Community are not transitive. It is always a contract for two, and this is their disadvantage. We can't hang any community, except for one, which is accepted by default by everyone. We cannot be sure that this community will be accepted and correctly interpreted by everyone. Therefore, in the best case, if you agree with your uplink, he will understand what you want from him in the community. But his neighbor may not understand, or the operator will simply reset your label, and you will not achieve what you wanted.
RPKI + ROA solves only a small part of the problems. RPKI is Resource Public Key Infrastructure - a special framework for signing routing information. It's a good idea to get LIRs and their clients to keep an up-to-date address space database. But there is one problem with him.
RPKI is also a hierarchical public key system. Does IANA have a key from which RIR keys are generated, and from them LIR keys? with which they sign their address space using ROAs - Route Origin Authorizations:
- I assure you that this prefix will be announced on behalf of this autonomy.
In addition to ROA, there are other objects, but about them somehow later. Seems to be good and useful. But it does not protect us from leaks from the word βabsolutelyβ and does not solve all problems with prefix hijacking. Therefore, players are not in a hurry to implement it. Although there are already assurances from large players like AT&T and large IXs that prefixes with an invalid ROA record will drop.
Perhaps they will do it, but so far we have a huge number of prefixes that are not signed in any way. On the one hand, it is unclear whether they are validly announced. On the other hand, we cannot drop them by default, because we are not sure whether this is correct or not.
What else is there?
BGPsec. It's a cool thing the academics came up with for the pink pony chain. They said:
- We have RPKI + ROA - a mechanism for verifying the signature of the address space. Let's create a separate BGP attribute and call it BGPSec Path. Each router will sign the announcements that it announces to its neighbors with its signature. This way we will get a trusted path from the chain of signed announcements and will be able to check it.
Good in theory, but a lot of problems in practice. BGPSec breaks many of the existing BGP mechanics of next-hop selection and incoming/outgoing traffic control directly on the router. BGPSec does not work until it is implemented by 95% of the participants in the entire market, which in itself is a utopia.
BGPSec has huge performance issues. On the current hardware, the speed of checking announcements is about 50 prefixes per second. For comparison: the current Internet table of 700 prefixes will be filled in for 000 hours, during which it will change 5 more times.
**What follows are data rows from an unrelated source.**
section
variable (d : Device) (k m b s e c w : Nat) (l : List Byte)
@[simp] theorem Device.journal_otp : (d.journal k m b s e c w l).otp = d.otp := by unfold Device.journal; dsimp only; split <;> rfl
@[simp] theorem Device.journal_flash : (d.journal k m b s e c w l).flash = d.flash := by unfold Device.journal; dsimp only; split <;> rfl
@[simp] theorem Device.journal_time : (d.journal k m b s e c w l).time = d.time := by unfold Device.journal; dsimp only; split <;> rfl
@[simp] theorem Device.journal_mode : (d.journal k m b s e c w l).mode = d.mode := by unfold Device.journal; dsimp only; split <;> rfl
@[simp] theorem Device.journal_ready : (d.journal k m b s e c w l).ready = d.ready := by unfold Device.journal; dsimp only; split <;> rfl
@[simp] theorem Device.journal_press : (d.journal k m b s e c w l).press = d.press := by unfold Device.journal; dsimp only; split <;> rfl
@[simp] theorem Device.journal_update : (d.journal k m b s e c w l).update = d.update := by unfold Device.journal; dsimp only; split <;> rfl
@[simp] theorem Device.journal_fns : (d.journal k m b s e c w l).fns = d.fns := by unfold Device.journal; dsimp only; split <;> rfl
@[simp] theorem Device.journal_numVFs : (d.journal k m b s e c w l).numVFs = d.numVFs := by unfold Device.journal; dsimp only; split <;> rfl
@[simp] theorem Device.journal_fast : (d.journal k m b s e c w l).fast = d.fast := by unfold Device.journal; dsimp only; split <;> rfl
@[simp] theorem Device.journal_fastLast : (d.journal k m b s e c w l).fastLast = d.fastLast := by unfold Device.journal; dsimp only; split <;> rfl
@[simp] theorem Device.journal_cmd : (d.journal k m b s e c w l).cmd = d.cmd := by unfold Device.journal; dsimp only; split <;> rfl
@[simp] theorem Device.journal_queue : (d.journal k m b s e c w l).queue = d.queue := by unfold Device.journal; dsimp only; split <;> rfl
@[simp] theorem Device.journal_store : (d.journal k m b s e c w l).store = d.store := by unfold Device.journal; dsimp only; split <;> rfl
@[simp] theorem Device.journal_mem : (d.journal k m b s e c w l).mem = d.mem := by unfold Device.journal; dsimp only; split <;> rfl
@[simp] theorem Device.journal_chans : (d.journal k m b s e c w l).chans = d.chans := by unfold Device.journal; dsimp only; split <;> rfl
@[simp] theorem Device.journal_links : (d.journal k m b s e c w l).links = d.links := by unfold Device.journal; dsimp only; split <;> rfl
@[simp] theorem Device.journal_slots : (d.journal k m b s e c w l).slots = d.slots := by unfold Device.journal; dsimp only; split <;> rfl
@[simp] theorem Device.journal_engines : (d.journal k m b s e c w l).engines = d.engines := by unfold Device.journal; dsimp only; split <;> rfl
@[simp] theorem Device.journal_migrations : (d.journal k m b s e c w l).migrations = d.migrations := by unfold Device.journal; dsimp only; split <;> rfl
@[simp] theorem Device.journal_seq : (d.journal k m b s e c w l).seq = d.seq := by unfold Device.journal; dsimp only; split <;> rfl
@[simp] theorem Device.journal_edge : (d.journal k m b s e c w l).edge = d.edge := by unfold Device.journal; dsimp only; split <;> rfl
@[simp] theorem Device.journal_arms : (d.journal k m b s e c w l).arms = d.arms := by unfold Device.journal; dsimp only; split <;> rfl
@[simp] theorem Device.journal_imp : (d.journal k m b s e c w l).imp = d.imp := by unfold Device.journal; dsimp only; split <;> rfl
@[simp] theorem Device.journal_reg : (d.journal k m b s e c w l).reg = d.reg := by unfold Device.journal; dsimp only; split <;> rfl
@[simp] theorem Device.journal_proof : (d.journal k m b s e c w l).proof = d.proof := by unfold Device.journal; dsimp only; split <;> rfl
@[simp] theorem Device.journal_resets : (d.journal k m b s e c w l).resets = d.resets := by unfold Device.journal; dsimp only; split <;> rfl
@[simp] theorem Device.journal_ret : (d.journal k m b s e c w l).ret = d.ret := by unfold Device.journal; dsimp only; split <;> rfl
@[simp] theorem Device.journal_events : (d.journal k m b s e c w l).events = d.events := by unfold Device.journal; dsimp only; split <;> rfl
@[simp] theorem Device.journal_sched : (d.journal k m b s e c w l).sched = d.sched := by unfold Device.journal; dsimp only; split <;> rfl
@[simp] theorem Device.journal_pins : (d.journal k m b s e c w l).pins = d.pins := by unfold Device.journal; dsimp only; split <;> rfl
@[simp] theorem Device.journal_freeCtr : (d.journal k m b s e c w l).freeCtr = d.freeCtr := by unfold Device.journal; dsimp only; split <;> rfl
@[simp] theorem Device.journal_flt_pf : (d.journal k m b s e c w l).flt.pf = d.flt.pf := by unfold Device.journal; dsimp only; split <;> rfl
@[simp] theorem Device.journal_flt_words : (d.journal k m b s e c w l).flt.words = d.flt.words := by unfold Device.journal; dsimp only; split <;> rfl
@[simp] theorem Device.journal_flt_nextId : (d.journal k m b s e c w l).flt.nextId = d.flt.nextId := by unfold Device.journal; dsimp only; split <;> rfl
@[simp] theorem Device.journal_flt_events : (d.journal k m b s e c w l).flt.events = d.flt.events := by unfold Device.journal; dsimp only; split <;> rfl
@[simp] theorem Device.journal_flt_shadowFlags : (d.journal k m b s e c w l).flt.shadowFlags = d.flt.shadowFlags := by unfold Device.journal; dsimp only; split <;> rfl
@[simp] theorem Device.journal_flt_reactions : (d.journal k m b s e c w l).flt.reactions = d.flt.reactions := by unfold Device.journal; dsimp only; split <;> rfl
@[simp] theorem Device.journal_flt_holding : (d.journal k m b s e c w l).flt.holding = d.flt.holding := by unfold Device.journal; dsimp only; split <;> rfl
@[simp] theorem Device.journal_flt_latched : (d.journal k m b s e c w l).flt.latched = d.flt.latched := by unfold Device.journal; dsimp only; split <;> rfl
@[simp] theorem Device.journal_flt_shadows : (d.journal k m b s e c w l).flt.shadows = d.flt.shadows := by unfold Device.journal; dsimp only; split <;> rfl
@[simp] theorem Device.journal_flt_conseq : (d.journal k m b s e c w l).flt.conseq = d.flt.conseq := by unfold Device.journal; dsimp only; split <;> rfl
@[simp] theorem Device.journal_flt_rate : (d.journal k m b s e c w l).flt.rate = d.flt.rate := by unfold Device.journal; dsimp only; split <;> rfl
@[simp] theorem Device.journal_flt_rateFrom : (d.journal k m b s e c w l).flt.rateFrom = d.flt.rateFrom := by unfold Device.journal; dsimp only; split <;> rfl
@[simp] theorem Device.journal_flt_earliest : (d.journal k m b s e c w l).flt.earliest = d.flt.earliest := by unfold Device.journal; dsimp only; split <;> rfl
@[simp] theorem Device.journal_flt_mismatch : (d.journal k m b s e c w l).flt.mismatch = d.flt.mismatch := by unfold Device.journal; dsimp only; split <;> rfl
@[simp] theorem Device.journal_aon_vddAon : (d.journal k m b s e c w l).aon.vddAon = d.aon.vddAon := by unfold Device.journal; dsimp only; split <;> rfl
@[simp] theorem Device.journal_aon_porstHigh : (d.journal k m b s e c w l).aon.porstHigh = d.aon.porstHigh := by unfold Device.journal; dsimp only; split <;> rfl
@[simp] theorem Device.journal_aon_warmHigh : (d.journal k m b s e c w l).aon.warmHigh = d.aon.warmHigh := by unfold Device.journal; dsimp only; split <;> rfl
@[simp] theorem Device.journal_aon_pg : (d.journal k m b s e c w l).aon.pg = d.aon.pg := by unfold Device.journal; dsimp only; split <;> rfl
@[simp] theorem Device.journal_aon_coldSeen : (d.journal k m b s e c w l).aon.coldSeen = d.aon.coldSeen := by unfold Device.journal; dsimp only; split <;> rfl
@[simp] theorem Device.journal_aon_bootSel : (d.journal k m b s e c w l).aon.bootSel = d.aon.bootSel := by unfold Device.journal; dsimp only; split <;> rfl
@[simp] theorem Device.journal_aon_refclk : (d.journal k m b s e c w l).aon.refclk = d.aon.refclk := by unfold Device.journal; dsimp only; split <;> rfl
@[simp] theorem Device.journal_aon_perstHigh : (d.journal k m b s e c w l).aon.perstHigh = d.aon.perstHigh := by unfold Device.journal; dsimp only; split <;> rfl
@[simp] theorem Device.journal_aon_faultLineExt : (d.journal k m b s e c w l).aon.faultLineExt = d.aon.faultLineExt := by unfold Device.journal; dsimp only; split <;> rfl
@[simp] theorem Device.journal_aon_smbAddr : (d.journal k m b s e c w l).aon.smbAddr = d.aon.smbAddr := by unfold Device.journal; dsimp only; split <;> rfl
@[simp] theorem Device.journal_aon_force : (d.journal k m b s e c w l).aon.force = d.aon.force := by unfold Device.journal; dsimp only; split <;> rfl
@[simp] theorem Device.journal_aon_snapshot : (d.journal k m b s e c w l).aon.snapshot = d.aon.snapshot := by unfold Device.journal; dsimp only; split <;> rfl
@[simp] theorem Device.journal_aon_fwVersion : (d.journal k m b s e c w l).aon.fwVersion = d.aon.fwVersion := by unfold Device.journal; dsimp only; split <;> rfl
@[simp] theorem Device.journal_aon_boots : (d.journal k m b s e c w l).aon.boots = d.aon.boots := by unfold Device.journal; dsimp only; split <;> rfl
end

/-- Raising an error changes the Proofreader, an engine's error mark and the journal, and nothing else. -/
theorem Device.raiseErrAs_frame {α : Type} (f : Device → α) (hf : ∀ (d : Device) (x : Proofreader), f { d with flt := x } = f d)
    (he : ∀ (d : Device) (i : Nat) (x : Engine), f (d.setEngine i x) = f d)
    (hj : ∀ (d : Device) (k m b s e c w : Nat) (l : List Byte), f (d.journal k m b s e c w l) = f d)
    (d : Device) (e : ErrEvent) (t : Nat) (ov : Option Nat) (c : Nat) : f (d.raiseErrAs e t ov c) = f d := by
  unfold Device.raiseErrAs
  simp only [apply_ite f, hj, he, hf, ite_self]
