-- ==== Sys2Proof/Laws/PerInstr.lean ====
section
/-! SUPPORT. A well-formed command, constructor by constructor: a packet of a row carries the row's opcode without ASSIGN, a packet of ASSIGN
carries the flag, and the operands of every other row lie in their ranges (R322, R350, R360, R386..R422). -/

namespace Sys2Proof.Laws.Opcode

/-- What being well formed says of a command as syntax. -/
def Statement (i : Instr) : Prop :=
  i.wellFormed = true → match i.form with
    | .event inRange => inRange = true
    | .packet op _ _ p => Machine.Packet.opcode p.body = op.code ∧ Machine.Packet.flags p.body / 8 % 2 ≠ 1
    | .assign p => Machine.Packet.flags p.body / 8 % 2 = 1

theorem statement_of_form (i : Instr) : Statement i := by
  intro h
  unfold Instr.wellFormed at h
  cases hf : i.form with
  | event b => simpa [hf, Form.ok] using h
  | packet op fl first p => simp [hf, Form.ok, Packet.assignFlag] at h; exact ⟨h.1.1.1, by simp [h.1.1.2]⟩
  | assign p => simpa [hf, Form.ok, Packet.assignFlag] using h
BGP Open Policy (Role-based BGP). Fresh proposal based on the model Gao Rexford. These are two scientists who are doing BGP research.
The Gao-Rexford model is as follows. To simplify, in the case of BGP, there are a small number of types of interactions:
- Provider Customer;
- P2P;
- internal communication, let's say iBGP.
Based on the role of the router, it is already possible to hang some import / export policies by default. The administrator does not need to configure prefix lists. Based on the role that the routers agree on and can be set, we already get some default filters. This is now a draft that is being discussed in the IETF. I hope that soon we will see this in the form of an RFC and implementation on hardware.
Major ISPs
Consider the example of a provider CenturyLink. It is the third largest ISP in the US, serving 37 states and operating 15 data centers.β
In December 2018, CenturyLink lay on the US market for 50 hours. During the incident, there were problems with the operation of ATMs in two states, and 911 was out of service for several hours in five states. Lottery busted in Idaho. The US Telecommunications Commission is currently investigating the incident.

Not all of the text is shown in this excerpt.